Exercise aim:
All lines in the listing below from the one containing "theorem test_frst : seen" through the last should be written out exactly, and only those.

Records for processing:

------

theorem exec_fwLoad_some {b : List Byte} (hb : b.length ≤ 67108864) (hlen : b.length = payload c.entry 16 4)
    (hbusy : (decide (payload c.entry 0 1 % 2 = 1) = s.mod.running && s.mod.keeper = .ready) = false) :
    exec (.fwLoad k tag (some b)) s = .next
      (if payload c.entry 16 4 < 512 || 512 + fwField b 12 4 ≠ payload c.entry 16 4 then s.endLoad k tag Status.internal 0
      else if s.mod.fuses.fwReason b ≠ 0 then s.endLoad k tag Status.protection (s.mod.fuses.fwReason b)
      else (s.onMod fun m => { m with
        images := SMap.insert m.images (bit01 (decide (payload c.entry 0 1 % 2 = 1))) ⟨b⟩ }).endLoad k tag Status.done 0) := by
  have hfit : decide (67108864 < b.length) = false := decide_eq_false (Nat.not_lt.mpr hb)
  refine State.next_runCmd (if_neg (ne_true_of_eq_false hfit)) h ?_
  dsimp only
  rw [if_neg (ne_true_of_eq_false hbusy), if_neg (not_not.mpr hlen)]

end

/-- Settles O52: loading is its checks in order; a keeper reset and the boot ROM keep what the frame lemmas say. -/
theorem firmwareAndKeeperStart : Obligations.FirmwareAndKeeperStart := by
  refine ⟨fun k tag s c => ⟨fun h => ?_, fun h => State.next_runCmd rfl h rfl, fun d hc hph hk => ?_⟩, fun s => ?_⟩
  · intro image len busy
    have hgo (hb : ¬ busy) : (decide (image = s.mod.running) && decide (s.mod.keeper = .ready)) = false := by
      rw [Bool.and_eq_false_iff, decide_eq_false_iff_not, decide_eq_false_iff_not, ← not_and_or]
      exact fun hi => hb ⟨hi.1.symm, hi.2⟩
    refine ⟨fun hb => (exec_fwLoad_none h).trans (congrArg Host.Outcome.next (if_pos ?_)),
      fun hb => (exec_fwLoad_none h).trans (congrArg Host.Outcome.next (if_neg (ne_true_of_eq_false (hgo hb)))),
      fun b hfit hlen hb => ?_⟩
    · rw [Bool.and_eq_true, decide_eq_true_eq, decide_eq_true_eq]
      exact ⟨hb.1.symm, hb.2⟩
    · have hx := exec_fwLoad_some h hfit hlen (hgo hb)
      refine ⟨fun hbad => hx.trans (congrArg Host.Outcome.next (if_pos ?_)), fun h512 hlen' => ?_⟩
      · rw [Bool.or_eq_true, decide_eq_true_eq, decide_eq_true_eq]
        exact hbad
      · have hfine : ¬ (decide (payload c.entry 16 4 < 512) ||
            decide (512 + fwField b 12 4 ≠ payload c.entry 16 4)) = true := by
          rw [Bool.or_eq_true, decide_eq_true_eq, decide_eq_true_eq]
          exact fun hor => hor.elim (Nat.not_lt.mpr h512) fun hne => hne hlen'
        rw [if_neg hfine] at hx
        exact ⟨fun hr => hx.trans (congrArg Host.Outcome.next (if_pos hr)),
          fun hr => hx.trans (congrArg Host.Outcome.next (if_neg (not_not.mpr hr)))⟩
  · refine congrArg Host.Outcome.next (State.onMod_congr s ?_)
    rw [hc]
    dsimp only
    rw [hph]
    exact if_pos hk
  · refine ⟨fun w ha hk => ?_, fun hp hk => congrArg Host.Outcome.next (if_pos (by rw [hp, hk]; rfl)),
      s.keeperReset_spec, fun hp hk => ⟨exec_keeperReady hp hk, fun hb => congrArg Host.Outcome.next (if_neg ?_),
        exec_keeperBootTimeout hp hk⟩, fun p hl => ⟨fun hh hs hw => State.gives_event rfl hl (if_pos ?_),
        fun hor => State.gives_event rfl hl (if_neg ?_)⟩⟩
    · have hcls : ∀ g, modPage (KQ + 0x0C) = some g → g.blk.cls = .config := by decide
      obtain ⟨hp, g, hg, hgate⟩ := ha
      rw [hcls g hg] at hgate
      refine congrArg Host.Outcome.next ((if_pos ?_).trans ?_)
      · unfold Module.keeperUp
        rw [hgate, hp, decide_eq_true hk]
        rfl
      · rw [s.writeMod_eq _ w id ⟨hp, g, hg, by rw [hcls g hg, hgate]⟩]
    · rw [hb, Bool.not_true, Bool.and_false]
      decide
    · have hgo : ((s.pol p).hostHold && !(s.pol p).stepHold && (s.pol p).workDone) = true := by
        rw [hh, hs, hw]
        rfl
      exact hgo
    · have hstop : ((s.pol p).hostHold && !(s.pol p).stepHold && (s.pol p).workDone) = false := by
        obtain h | h := hor
        · rw [h]
          rfl
        · rw [h, Bool.and_false]
      exact ne_true_of_eq_false hstop

end Sys2Proof.Machine

/-! PROOFS. Configuration generations: staging, commits and rollbacks, the swap, staged registers, and the fuses
(R8, R441 to R445, R460, R461, R471). -/

namespace Sys2Proof.Machine

/-! The configuration images, and what leaves them as they were. -/

/-- The images, the seal, the next number and the pending commit are left. -/
structure Module.ImagesKept (m n : Module) : Prop where
  active : n.active = m.active
  previous : n.previous = m.previous
  staged : n.staged = m.staged
  sealed : n.sealed = m.sealed
  cfgNext : n.cfgNext = m.cfgNext
  commit : n.commit = m.commit

namespace Module.ImagesKept

theorem refl (m : Module) : m.ImagesKept m := ⟨rfl, rfl, rfl, rfl, rfl, rfl⟩

theorem trans {a b c : Module} (h : a.ImagesKept b) (g : b.ImagesKept c) : a.ImagesKept c :=
  ⟨g.active.trans h.active, g.previous.trans h.previous, g.staged.trans h.staged, g.sealed.trans h.sealed,
    g.cfgNext.trans h.cfgNext, g.commit.trans h.commit⟩

end Module.ImagesKept

theorem Module.Posted.images {m n : Module} (h : m.Posted n) : m.ImagesKept n := by
  rw [h.eq]
  exact ⟨rfl, rfl, rfl, rfl, rfl, rfl⟩

theorem Module.Posted.onMod {m : Module} {s : State} {f : Module → Module} (h : m.Posted (f s.mod)) :
    m.Posted (s.onMod f).mod := h.trans (s.onMod_mod f)

theorem State.onPowered_images (s : State) (f : PolCtx → Polder → Polder) : s.mod.ImagesKept (s.onPowered f).mod :=
  List.foldlRecOn (motive := fun t : State => s.mod.ImagesKept t.mod) (List.finRange 4) _ (.refl _) fun t ht p _ => by
    split
    · exact ht.trans (t.onPol_mod p f).images
    · exact ht

theorem State.checkPolder_images (s : State) (m : Image) (p : Pid) : s.mod.ImagesKept (s.checkPolder m p).1.mod := by
  unfold State.checkPolder
  dsimp only
  split
  · exact .refl _
  split
  · exact .refl _
  split
  · exact .refl _
  split
  · exact .refl _
  · dsimp only
    split
    · exact .refl _
    · exact (s.onPol_mod p _).images

theorem State.checkImage_images (s : State) (m : Image) : s.mod.ImagesKept (s.checkImage m).1.mod := by
  have hfold : ∀ (l : List Pid) (a : State × Option W32), a.1.mod.ImagesKept (l.foldl (fun (a : State × Option W32) q =>
      match a.2 with
      | some _ => a
      | none => a.1.checkPolder m q) a).1.mod := fun l a =>
    List.foldlRecOn (motive := fun b : State × Option W32 => a.1.mod.ImagesKept b.1.mod) l _ (.refl _) fun b hb q _ => by
      split
      · exact hb
      · exact hb.trans (b.1.checkPolder_images m q)
  unfold State.checkImage
  dsimp only
  split
  · exact hfold _ (s, none)
  · exact hfold _ (s, none)

/-! The end of a configuration operation (R445). -/

theorem Module.Posted.endCfg (m : Module) (op : CfgOp) (o : Option (Fin 64 × BitVec 16)) (st : Status) (r : W32) :
    m.Posted (m.endCfg op o st r) := by
  unfold Module.endCfg
  dsimp only
  split
  · exact (Module.Posted.wr m _ _ _).trans (.finish _ _ _ _ _ _)
  · exact .wr m _ _ _

/-- A completion leaves the registers that are the module's own (R433). -/
theorem Module.finish_rd (m : Module) (k : Fin 64) (tag : BitVec 16) (st : Status) (d : Bool) (r : W64) {off : Nat}
    (ho : off < 2 ^ 32) : (m.finish k tag st d r).rd off = m.rd off := by
  unfold Module.finish
  dsimp only
  split
  · rfl
  · rw [(Module.postAll_slot _ _ k).2.2, Module.setSlot_rd]
    split
    · exact Module.rd_wr_ne _ _ (by omega)
    · rfl

theorem Module.endCfg_rd (m : Module) (op : CfgOp) (o : Option (Fin 64 × BitVec 16)) (st : Status) (r : W32) {off : Nat}
    (ho : off < 2 ^ 32) : (m.endCfg op o st r).rd off =
      if off = CFGM + 0x54 then BitVec.ofNat 32 (st.toNat + 256 * op.num) else m.rd off := by
  have hwr : (m.wr (CFGM + 0x54) (BitVec.ofNat 32 (st.toNat + 256 * op.num))).rd off =
      if off = CFGM + 0x54 then BitVec.ofNat 32 (st.toNat + 256 * op.num) else m.rd off := by
    split
    case isTrue h => rw [h, Module.rd_wr_same]
    case isFalse h => exact Module.rd_wr_ne _ _ (by omega)
  unfold Module.endCfg
  dsimp only
  split
  · rw [Module.finish_rd _ _ _ _ _ _ ho, hwr]
  · exact hwr

/-! Seal, check, and make the commit pending (R441, R442). -/

section
variable {s u : State} {op : CfgOp} {o : Option (Fin 64 × BitVec 16)} {img : Image}
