-- ==== Sys2Proof/Machine/Pseudo.lean ====
section
/-! DEFINITION. The pseudo-instructions SEND and RECV (30_encoding.md R72): the requests each expands to
"is what the block performs". -/

namespace Sys2Proof.Machine

/-- Perform one request of an expansion and go on with the state it leaves and its record. -/
def performThen {α : Type} (i : Instr) (s : State) (k : State → Option Result → Host.Outcome α Fault Refusal) :
    Host.Outcome α Fault Refusal :=
  match exec i s with
  | .next t => k t t.lastResult
  | .fault f => .fault f
  | .refused r => .refused r

/-- The `data` of a record with code OK: what the second request of an expansion is given. -/
def okData : Option Result → Option Bytes
  | some r => if r.code = .ok then r.data else none
  | none => none

/-- `SEND op, [P]` (R72): PBUILD, then FENC of its `data` if it returned OK. The pseudo-instruction's
result is the last request's record. -/
def runSend (op : Byte) (P : Bytes) (s : State) : Host.Outcome (State × Option Result) Fault Refusal :=
  performThen (.pbuild op P) s fun t r =>
    match okData r with
    | some K => performThen (.fenc K) t fun u q => .next (u, q)
    | none => .next (t, r)

/-- `RECV.Sw [S]` (R72): FDEC, then PPARSE_RSP.Sw of its `data` if it returned OK. The result is the last
request's record, plus the FDEC's `consumed`. -/
def runRecv (W : StatusWidth) (S : Bytes) (s : State) : Host.Outcome (State × Option Result) Fault Refusal :=
  performThen (.fdec S) s fun t r =>
    match okData r with
    | some F =>
      performThen (.pparseRsp W F) t fun u q =>
        .next (u, q.map fun x => { x with consumed := r.bind (·.consumed) })
    | none => .next (t, r)

end Sys2Proof.Machine
end

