-- ==== Sys2Proof/Tests/Slice0.lean ====
section
/-! SUPPORT. The model's own tests. Expected values come from spec/95_test_vectors.md (the vector is
named), from the word layout of R61 and R63 written out bit by bit, or from the rule named. -/

namespace Sys2Proof.Tests

open Sys2Proof.Machine

/-- A SLIP instance with seed 0xEF, as 95_test_vectors.md section 2 sets it up. -/
def block (maxFrameLen : Nat) (d : Decoder) : State := ⟨Params.slip maxFrameLen 0xEF, d, [], []⟩

/-- The block with a request waiting, and a second input behind it. -/
def asked (d : Decoder) (r : Request) : State :=
  { block 256 d with inputs := [.request r, .powerOnReset] }

/-- What a step or an operation leaves of the decoder, and the record it returned last. -/
def seen : Host.Outcome State Fault Refusal → Option (Decoder × Option Result)
  | .next t => some (t.dec, t.lastResult)
  | .fault _ => none
  | .refused _ => none

/-! ### Request words, bit by bit: RSV 7:5, W 4, OP 3:0 -/

theorem test_decode_fenc : decode ⟨0b000_0_0001#8, 0x77, [1, 2]⟩ = .ok (.fenc [1, 2]) := rfl
theorem test_decode_fdecb : decode ⟨0b000_0_0010#8, 0x77, [1, 2]⟩ = .ok (.fdecb 0x77) := rfl
theorem test_decode_fdec : decode ⟨0b000_0_0011#8, 0x77, [1, 2]⟩ = .ok (.fdec [1, 2]) := rfl
theorem test_decode_frst : decode ⟨0b000_0_0100#8, 0x77, [1, 2]⟩ = .ok .frst := rfl
theorem test_decode_fstat : decode ⟨0b000_0_0101#8, 0x77, [1, 2]⟩ = .ok .fstat := rfl
theorem test_decode_csum : decode ⟨0b000_0_0110#8, 0x77, [1, 2]⟩ = .ok (.csum [1, 2]) := rfl
theorem test_decode_pbuild : decode ⟨0b000_0_0111#8, 0x77, [1, 2]⟩ = .ok (.pbuild 0x77 [1, 2]) := rfl
theorem test_decode_pparseCmd : decode ⟨0b000_0_1000#8, 0x77, [1, 2]⟩ = .ok (.pparseCmd [1, 2]) := rfl
/-- RQ-5. -/
theorem test_decode_pparseRsp_s2 :
    decode ⟨0b000_0_1001#8, 0x77, [1, 2]⟩ = .ok (.pparseRsp .s2 [1, 2]) := rfl
/-- RQ-6. -/
theorem test_decode_pparseRsp_s4 :
    decode ⟨0b000_1_1001#8, 0x77, [1, 2]⟩ = .ok (.pparseRsp .s4 [1, 2]) := rfl

/-- R63: "the legal request words are exactly 0x01 to 0x09 and 0x19". -/
theorem test_legal_words :
    ((List.range 256).filter fun w => (decodeTableWord 8 w).isSome) =
      [0x01, 0x02, 0x03, 0x04, 0x05, 0x06, 0x07, 0x08, 0x09, 0x19] := by decide +kernel

/-- R73: a request word has one length, 8 bits. -/
theorem test_decodeTableWord_length :
    decodeTableWord 16 0x04 = none ∧ decodeTableWord 8 0x104 = none ∧
    decodeTableWord 8 0x04 = some .frst := by decide

/-! ### WellFormed refuses an ill-formed term of each kind -/

theorem test_reservedOp :
    Request.wellFormed ⟨0x00, 0, []⟩ = false ∧ Request.wellFormed ⟨0x0A, 0, []⟩ = false ∧
    Request.wellFormed ⟨0x0F, 0, []⟩ = false ∧ reservedOp 0x0A = true ∧ reservedOp 0x09 = false := by
  decide

theorem test_reservedRsv :
    Request.wellFormed ⟨0x21, 0, []⟩ = false ∧ reservedRsv 0x21 = true ∧ reservedRsv 0x19 = false := by
  decide

theorem test_reservedWidth :
    Request.wellFormed ⟨0x11, 0, []⟩ = false ∧ reservedWidth 0x11 = true ∧
    reservedWidth 0x19 = false ∧ Request.wellFormed ⟨0x19, 0, []⟩ = true := by decide

theorem test_valid_instances :
    (Params.slip 1 0xEF).Valid ∧ (Params.hdlc 256 0).Valid ∧ Config.params.Valid := by
  refine ⟨by decide, by decide, by decide, by decide, by decide, Nat.succ_ne_zero _⟩

/-- R3 (a). -/
theorem test_invalid_a : ¬ { Params.slip 4 0 with esc := 0xC0 }.Valid := by decide
/-- R3 (b). -/
theorem test_invalid_b : ¬ { Params.slip 4 0 with escEscCode := 0xDC }.Valid := by decide
/-- R3 (c), each of its four cases. -/
theorem test_invalid_c :
    ¬ { Params.slip 4 0 with escDelimCode := 0xC0 }.Valid ∧
    ¬ { Params.slip 4 0 with escDelimCode := 0xDB }.Valid ∧
    ¬ { Params.slip 4 0 with escEscCode := 0xC0 }.Valid ∧
    ¬ { Params.slip 4 0 with escEscCode := 0xDB }.Valid := by decide
/-- R3 (d). -/
theorem test_invalid_d : ¬ (Params.slip 0 0xEF).Valid := by decide

/-! ### One step per instruction, at most two -/

/-- FE-9. -/
theorem test_fenc : seen (exec (.fenc [0x01, 0xC0, 0xDB, 0x02]) (block 256 .reset)) =
    some (.reset, some { code := .ok, data := some [0xC0, 0x01, 0xDB, 0xDC, 0xDB, 0xDD, 0x02, 0xC0] }) := by
  decide
/-- FE-10: the HDLC instance. -/
theorem test_fenc_hdlc :
    seen (exec (.fenc [0x7E, 0x01]) ⟨Params.hdlc 256 0xEF, .reset, [], []⟩) =
    some (.reset, some { code := .ok, data := some [0x7E, 0x7D, 0x5E, 0x01, 0x7E] }) := by decide

/-- The FDECB trace, byte DC after C0 01 DB. -/
theorem test_fdecb_escape : seen (exec (.fdecb 0xDC) (block 256 ⟨.escape, [0x01]⟩)) =
    some (⟨.inFrame, [0x01, 0xC0]⟩, some { code := .incomplete, consumed := some 1 }) := by decide
/-- The FDECB trace, byte 41 after DB. -/
theorem test_fdecb_badEscape : seen (exec (.fdecb 0x41) (block 256 ⟨.escape, []⟩)) =
    some (⟨.skip, []⟩, some { code := .ferrBadEscape, consumed := some 1 }) := by decide

/-- FD-15. -/
theorem test_fdec :
    seen (exec (.fdec [0x4F, 0x4B, 0xC0, 0x01, 0xDB, 0xDC, 0xC0, 0x55]) (block 256 .reset)) =
    some (.reset, some { code := .ok, data := some [0x01, 0xC0], consumed := some 7 }) := by decide
/-- FM-5. -/
theorem test_fdec_oversize :
    seen (exec (.fdec [0xC0, 0x01, 0xDB, 0xDC, 0xC0]) (block 1 .reset)) =
    some (⟨.skip, []⟩, some { code := .ferrOversize, consumed := some 4 }) := by decide

/-- FR-3. -/
theorem test_frst : seen (exec .frst (block 256 ⟨.inFrame, [0x01, 0x02]⟩)) =
    some (⟨.hunt, []⟩, some { code := .ok }) := by decide

/-- FR-4. -/
theorem test_fstat : seen (exec .fstat (block 256 ⟨.escape, [0x05]⟩)) =
    some (⟨.escape, [0x05]⟩, some { code := .ok, state := some 2#2, length := some 1 }) := by decide

/-- CS-6. -/
theorem test_csum : seen (exec (.csum [0x12, 0x34, 0x56, 0x78]) (block 256 .reset)) =
    some (.reset, some { code := .ok, csum := some 0xE7 }) := by decide

/-- PB-5. -/
theorem test_pbuild : seen (exec (.pbuild 0xC0 [0xDB]) (block 256 .reset)) =
    some (.reset, some { code := .ok, data := some [0xC0, 0x01, 0x00, 0xDB, 0x34, 0x00, 0x00, 0x00] }) := by
  decide
/-- PB-7. -/
theorem test_pbuild_overflow : seen (exec (.pbuild 0x01 (List.replicate 65536 0)) (block 256 .reset)) =
    some (.reset, some { code := .lengthOverflow }) := by
  have h : ∀ P : Bytes, 65535 < P.length → seen (exec (.pbuild 0x01 P) (block 256 .reset)) =
      some (.reset, some { code := .lengthOverflow }) := by
    intro P hP
    simp [exec, execPbuild, buildCommand, State.conclude, State.respond, State.lastResult, seen, block, hP]
  exact h _ (by rw [List.length_replicate]; decide)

------

Finished exercise:
theorem test_frst : seen (exec .frst (block 256 ⟨.inFrame, [0x01, 0x02]⟩)) =
    some (⟨.hunt, []⟩, some { code := .ok }) := by decide

/-- FR-4. -/
theorem test_fstat : seen (exec .fstat (block 256 ⟨.escape, [0x05]⟩)) =
    some (⟨.escape, [0x05]⟩, some { code := .ok, state := some 2#2, length := some 1 }) := by decide

/-- CS-6. -/
theorem test_csum : seen (exec (.csum [0x12, 0x34, 0x56, 0x78]) (block 256 .reset)) =
    some (.reset, some { code := .ok, csum := some 0xE7 }) := by decide

/-- PB-5. -/
theorem test_pbuild : seen (exec (.pbuild 0xC0 [0xDB]) (block 256 .reset)) =
    some (.reset, some { code := .ok, data := some [0xC0, 0x01, 0x00, 0xDB, 0x34, 0x00, 0x00, 0x00] }) := by
  decide
/-- PB-7. -/
theorem test_pbuild_overflow : seen (exec (.pbuild 0x01 (List.replicate 65536 0)) (block 256 .reset)) =
    some (.reset, some { code := .lengthOverflow }) := by
  have h : ∀ P : Bytes, 65535 < P.length → seen (exec (.pbuild 0x01 P) (block 256 .reset)) =
      some (.reset, some { code := .lengthOverflow }) := by
    intro P hP
    simp [exec, execPbuild, buildCommand, State.conclude, State.respond, State.lastResult, seen, block, hP]
  exact h _ (by rw [List.length_replicate]; decide)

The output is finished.